- **Task brief**: The records below are to be duplicated exactly as they appear.
*** Opening Stored data ***
-- ==== Sys2Proof/Laws/State.lean ====
section
/-!
SUPPORT. The updates of State: what each leaves in every field, what a register or a unit reads as after one, and how the two
outcomes of a command that may be turned away are written.
-/
namespace Sys2Proof.Machine
set_option maxRecDepth 2000

theorem attempt_some {o : Option State} {s t : State} (h : o = some t) : attempt o s = .next t := by rw [h]; rfl

theorem getD_ite (p : Prop) [Decidable p] (a b s : State) : (if p then some a else some b).getD s = if p then a else b := by split <;> rfl

theorem getD_ite' {p q : Prop} [Decidable p] [Decidable q] (h : p ↔ q) (a b s : State) : (if p then some a else some b).getD s = if q then a else b := by
  by_cases hq : q
  · rw [if_pos (h.2 hq), if_pos hq]; rfl
  · rw [if_neg (fun x => hq (h.1 x)), if_neg hq]; rfl

theorem reg_setReg (s : State) (k j : Nat) (v : B32) : (s.setReg k v).reg j = if j = k then v else s.reg j := SMap.get_set _ _ _ _ _

theorem State.setReg_setReg (s : State) (k : Nat) (v w : B32) : (s.setReg k v).setReg k w = s.setReg k w :=
  congrArg (fun m => { s with regs := m }) (SMap.set_set _ _ _ _ _)

theorem State.reg_setReg (s : State) (k j : Nat) (v : B32) : (s.setReg k v).reg j = if j = k then v else s.reg j :=
  SMap.get_set _ _ _ _ _
theorem State.tile_setTile (s : State) (k j : Nat) (v : Tile) : (s.setTile k v).tile j = if j = k then v else s.tile j :=
  SMap.get_set _ _ _ _ _
theorem State.cluster_setCluster (s : State) (k j : Nat) (v : Cluster) : (s.setCluster k v).cluster j = if j = k then v else s.cluster j :=
  SMap.get_set _ _ _ _ _
theorem State.pipe_setPipe (s : State) (k j : Nat) (v : Pipe) : (s.setPipe k v).pipe j = if j = k then v else s.pipe j :=
  SMap.get_set _ _ _ _ _
theorem State.book_setBook (s : State) (k j : Nat) (v : Book) : (s.setBook k v).book j = if j = k then v else s.book j :=
  SMap.get_set _ _ _ _ _
theorem State.port_setPort (s : State) (k j : Nat) (v : Port) : (s.setPort k v).port j = if j = k then v else s.port j :=
  SMap.get_set _ _ _ _ _
theorem State.iring_setIring (s : State) (k j : Nat) (v : IRing) : (s.setIring k v).iring j = if j = k then v else s.iring j :=
  SMap.get_set _ _ _ _ _
theorem State.rring_setRring (s : State) (k j : Nat) (v : RRing) : (s.setRring k v).rring j = if j = k then v else s.rring j :=
  SMap.get_set _ _ _ _ _
theorem State.crc_setCrc (s : State) (k j : Nat) (v : CrcUnit) : (s.setCrc k v).crc j = if j = k then v else s.crc j :=
  SMap.get_set _ _ _ _ _
theorem State.sha_setSha (s : State) (k j : Nat) (v : ShaEng) : (s.setSha k v).sha j = if j = k then v else s.sha j :=
  SMap.get_set _ _ _ _ _
theorem State.stack_setStack (s : State) (k j : Nat) (v : Stack) : (s.setStack k v).stack j = if j = k then v else s.stack j :=
  SMap.get_set _ _ _ _ _
theorem State.rail_setRail (s : State) (k j : Nat) (v : Rail) : (s.setRail k v).rail j = if j = k then v else s.rail j :=
  SMap.get_set _ _ _ _ _
theorem State.sensor_setSensor (s : State) (k j : Nat) (v : Sensor) : (s.setSensor k v).sensor j = if j = k then v else s.sensor j :=
  SMap.get_set _ _ _ _ _
theorem State.die_setDie (s : State) (k j : Nat) (v : DieClock) : (s.setDie k v).die j = if j = k then v else s.die j :=
  SMap.get_set _ _ _ _ _
theorem State.stem_setStem (s : State) (k j : Nat) (v : Engine) : (s.setStem k v).stem j = if j = k then v else s.stem j :=
  SMap.get_set _ _ _ _ _
theorem State.spc_setSpc (s : State) (k j : Nat) (v : Engine) : (s.setSpc k v).spc j = if j = k then v else s.spc j :=
  SMap.get_set _ _ _ _ _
*** Closing Stored data ***
- **Reply to the task**:
-- ==== Sys2Proof/Laws/State.lean ====
section
/-!
SUPPORT. The updates of State: what each leaves in every field, what a register or a unit reads as after one, and how the two
outcomes of a command that may be turned away are written.
-/
namespace Sys2Proof.Machine
set_option maxRecDepth 2000

theorem attempt_some {o : Option State} {s t : State} (h : o = some t) : attempt o s = .next t := by rw [h]; rfl

theorem getD_ite (p : Prop) [Decidable p] (a b s : State) : (if p then some a else some b).getD s = if p then a else b := by split <;> rfl

theorem getD_ite' {p q : Prop} [Decidable p] [Decidable q] (h : p ↔ q) (a b s : State) : (if p then some a else some b).getD s = if q then a else b := by
  by_cases hq : q
  · rw [if_pos (h.2 hq), if_pos hq]; rfl
  · rw [if_neg (fun x => hq (h.1 x)), if_neg hq]; rfl

theorem reg_setReg (s : State) (k j : Nat) (v : B32) : (s.setReg k v).reg j = if j = k then v else s.reg j := SMap.get_set _ _ _ _ _

theorem State.setReg_setReg (s : State) (k : Nat) (v w : B32) : (s.setReg k v).setReg k w = s.setReg k w :=
  congrArg (fun m => { s with regs := m }) (SMap.set_set _ _ _ _ _)

theorem State.reg_setReg (s : State) (k j : Nat) (v : B32) : (s.setReg k v).reg j = if j = k then v else s.reg j :=
  SMap.get_set _ _ _ _ _
theorem State.tile_setTile (s : State) (k j : Nat) (v : Tile) : (s.setTile k v).tile j = if j = k then v else s.tile j :=
  SMap.get_set _ _ _ _ _
theorem State.cluster_setCluster (s : State) (k j : Nat) (v : Cluster) : (s.setCluster k v).cluster j = if j = k then v else s.cluster j :=
  SMap.get_set _ _ _ _ _
theorem State.pipe_setPipe (s : State) (k j : Nat) (v : Pipe) : (s.setPipe k v).pipe j = if j = k then v else s.pipe j :=
  SMap.get_set _ _ _ _ _
theorem State.book_setBook (s : State) (k j : Nat) (v : Book) : (s.setBook k v).book j = if j = k then v else s.book j :=
  SMap.get_set _ _ _ _ _
theorem State.port_setPort (s : State) (k j : Nat) (v : Port) : (s.setPort k v).port j = if j = k then v else s.port j :=
  SMap.get_set _ _ _ _ _
theorem State.iring_setIring (s : State) (k j : Nat) (v : IRing) : (s.setIring k v).iring j = if j = k then v else s.iring j :=
  SMap.get_set _ _ _ _ _
theorem State.rring_setRring (s : State) (k j : Nat) (v : RRing) : (s.setRring k v).rring j = if j = k then v else s.rring j :=
  SMap.get_set _ _ _ _ _
theorem State.crc_setCrc (s : State) (k j : Nat) (v : CrcUnit) : (s.setCrc k v).crc j = if j = k then v else s.crc j :=
  SMap.get_set _ _ _ _ _
theorem State.sha_setSha (s : State) (k j : Nat) (v : ShaEng) : (s.setSha k v).sha j = if j = k then v else s.sha j :=
  SMap.get_set _ _ _ _ _
theorem State.stack_setStack (s : State) (k j : Nat) (v : Stack) : (s.setStack k v).stack j = if j = k then v else s.stack j :=
  SMap.get_set _ _ _ _ _
theorem State.rail_setRail (s : State) (k j : Nat) (v : Rail) : (s.setRail k v).rail j = if j = k then v else s.rail j :=
  SMap.get_set _ _ _ _ _
theorem State.sensor_setSensor (s : State) (k j : Nat) (v : Sensor) : (s.setSensor k v).sensor j = if j = k then v else s.sensor j :=
  SMap.get_set _ _ _ _ _
theorem State.die_setDie (s : State) (k j : Nat) (v : DieClock) : (s.setDie k v).die j = if j = k then v else s.die j :=
  SMap.get_set _ _ _ _ _
theorem State.stem_setStem (s : State) (k j : Nat) (v : Engine) : (s.setStem k v).stem j = if j = k then v else s.stem j :=
  SMap.get_set _ _ _ _ _
theorem State.spc_setSpc (s : State) (k j : Nat) (v : Engine) : (s.setSpc k v).spc j = if j = k then v else s.spc j :=
  SMap.get_set _ _ _ _ _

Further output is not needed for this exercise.